Поп вскочил на ноги и стал поодаль.
– В общем так, зловредный опиум! Уговаривать я тебя не стану; надоел ты мне. Отныне и навсегда о всех исповеданных тобой будешь докладывать мне лично. В письменном виде. Понятно? Раз в неделю. Информацию об антисоветской деятельности докладывай немедленно. Вот так! За верную службу отпущу тебе все грехи и дам хороший приход. Воспротивишься – остригу, накачаю спиртом и в самом мерзком виде, в обнимку с пьяной свиньей положу на паперти. Пусть прихожане полюбуются на посланца Господа, на его полномочного представителя на этой грешной земле. Понял? А теперь иди. Встречаемся раз в неделю, как договорились.
В условленный день священник не явился. По приказу Малкина его доставили в Управление в наручниках.
– Садись, твое преподобие. Буду исповедовать.
– Мне каяться не в чем.
– Нарушил договор, выразил непочтение властям – это не грех?
– Никакого договора не было.
– А я понял так, что мы пришли к соглашению.
– Исповедь есть таинство. Переступать через него величайший грех.
– Ах какой ты богобоязненный! Не знаю, право, что с тобой делать… спустить на недельку в камеру да устроить экзекуцию? Жалко. Поместить к уголовникам, чтобы прочистили тебе задний проход – вдруг понравится, а я доставлять тебе удовольствие не нанимался. Ладно: сегодня я почему-то добрый, ограничусь предупреждением, бороться со мной – дело безнадежное и вредное. Явка через неделю без напоминаний. Не подчинишься – не взыщи. Все. Можешь идти.

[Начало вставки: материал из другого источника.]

theorem regRead_absent (h : (9 ≤ n ∧ n ≤ 15) ∨ 16 + 4 * s.ports.length ≤ n) :
    regRead n s = .error .noSuchRegister := by
  have hn : ¬ (16 ≤ n ∧ regPort n < s.ports.length) := by unfold regPort; omega
  rw [regRead_high (by omega), if_neg hn]

/-! ### Registers that are written while no port is busy -/

theorem anyBusy_of_busy (h : ∃ q ∈ s.ports, q.busy = true) : s.anyBusy = true := List.any_eq_true.mpr h

theorem anyBusy_of_idle (h : ∀ q ∈ s.ports, q.busy = false) : s.anyBusy = false :=
  List.any_eq_false.mpr fun q hq => by simp [h q hq]

/-- The configuration after a write of register `n`, one of 0 and 2 to 7 (10_state.md R30). -/
def Cfg.written (P : Params) (n : Nat) (v : BitVec 64) (c : Cfg) : Cfg :=
  if n = 0 then
    { c with
      fsclk := v.setWidth 8
      en := c.en && decide (P.fMin ≤ (v.setWidth 8).toNat ∧ (v.setWidth 8).toNat ≤ P.fMax) }
  else if n = 2 then { c with lockTmo := v.setWidth 32 }
  else if n = 3 then { c with cmdTmo := v.setWidth 16 }
  else if n = 4 then { c with pollInt := v.setWidth 16 }
  else if n = 5 then { c with txPollMax := v.setWidth 16 }
  else if n = 6 then { c with txPollLive := v.setWidth 16 }
  else { c with maxFrame := v.setWidth 16 }

theorem regWrite_config (hn : n ≤ 7) (h1 : n ≠ 1) :
    regWrite n v s = .next (idleWrite (Cfg.written s.params n v) s) := by
  have fsclk : ∀ c : Cfg, c.writeFsclk s.params (v.setWidth 8) = c.written s.params 0 v := fun c => by
    simp [Cfg.writeFsclk, Cfg.written, clockOk]
  interval_cases n
  · simp only [regWrite, fsclk]
  · exact absurd rfl h1
  all_goals rfl

/-- The enable gate: `EN` = 1 is taken where the clock is in its valid range (10_state.md R31). -/
theorem regWrite_enable (hv : v.getLsbD 0 = true) :
    regWrite 1 v s = .next { s with cfg :=
      if s.params.fMin ≤ s.cfg.fsclk.toNat ∧ s.cfg.fsclk.toNat ≤ s.params.fMax
      then { s.cfg with en := true, cfgErr := false } else { s.cfg with cfgErr := true } } := by
  simp [regWrite, hv, Cfg.writeEn, clockOk]

/-- `EN` = 0 is taken while no port is busy (10_state.md R31). -/
theorem regWrite_disable (hv : v.getLsbD 0 = false) :
    regWrite 1 v s = .next (idleWrite (fun c => { c with en := false }) s) := by
  simp only [regWrite, hv, Cfg.writeEn, idleWrite]
  cases s.anyBusy <;> rfl

theorem idleWrite_busy {f : Cfg → Cfg} (h : ∃ q ∈ s.ports, q.busy = true) :
    idleWrite f { s with events := rest } = { s with events := rest } :=
  if_pos (anyBusy_of_busy h)

theorem idleWrite_idle {f : Cfg → Cfg} (h : ∀ q ∈ s.ports, q.busy = false) :
    idleWrite f { s with events := rest } = { s with events := rest, cfg := f s.cfg } :=
  if_neg (ne_true_of_eq_false (anyBusy_of_idle h))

«Не будет с него проку, – лениво подумал Малкин, когда поп вышел, осторожно прикрыв за собой дверь. – «Никакой он не пьяница и не бабник, а тем более не антисоветчик. Так – ни рыба, ни мясо. Верну его Сербинову, пусть занимается. Это решение он принял вчера… вернее – позавчера. И вот пожалуйста: сломался поп, повесился. А ведь это тоже грех. Похлеще нарушения таинства. А не есть ли это вражья вылазка Сербинова? «Вернусь из Апшеронской – разберусь», – решил Малкин. Уезжая, позвонил Сербинову:
– Пока я в командировке – подготовь общественное мнение.
– Это вы о чем?
– Не о чем, а о ком. Я про отца Димитрия. Поручи «Большевику» растрезвонить про самоубийство на почве алкоголизма. Поп человек здесь новый, газете поверят. Состряпай соответствующее заключение врачей.
– Я об этом думал, Иван Павлович! – обрадовался Сербинов. – Хорошо, что наши мысли совпали. Только я бы даже маленько усилил.
– Как?
– Под рубрикой «НКВД сообщает» поместил бы в газете «Большевик» материал следующего содержания: «Сегодня в полночь священнослужитель такого-то прихода такой-то, находясь в сильной степени опьянения, явился в НКВД и сообщил, что ряд прихожан, исповедуясь, поведали о проводимой ими вражеской работе, направленной на свержение советской власти на Кубани. За эту информацию он потребовал крупную – сумму денег. Уличенный доблестными органами НКВД во лжи, священнослужитель отправился домой, напился до положения риз и покончил с собой через повешение. Собаке собачья смерть!»
– Неплохо, рассмеялся Малкин. – Тут тебе и антиалкогольная и антирелигиозная пропаганда и органам почет. Только «собаке собачья смерть» – убери. Это ни к чему. Мы то с тобой знаем, что он ни в чем не повинен. Да и по отношению к собакам это как-то бесчеловечно.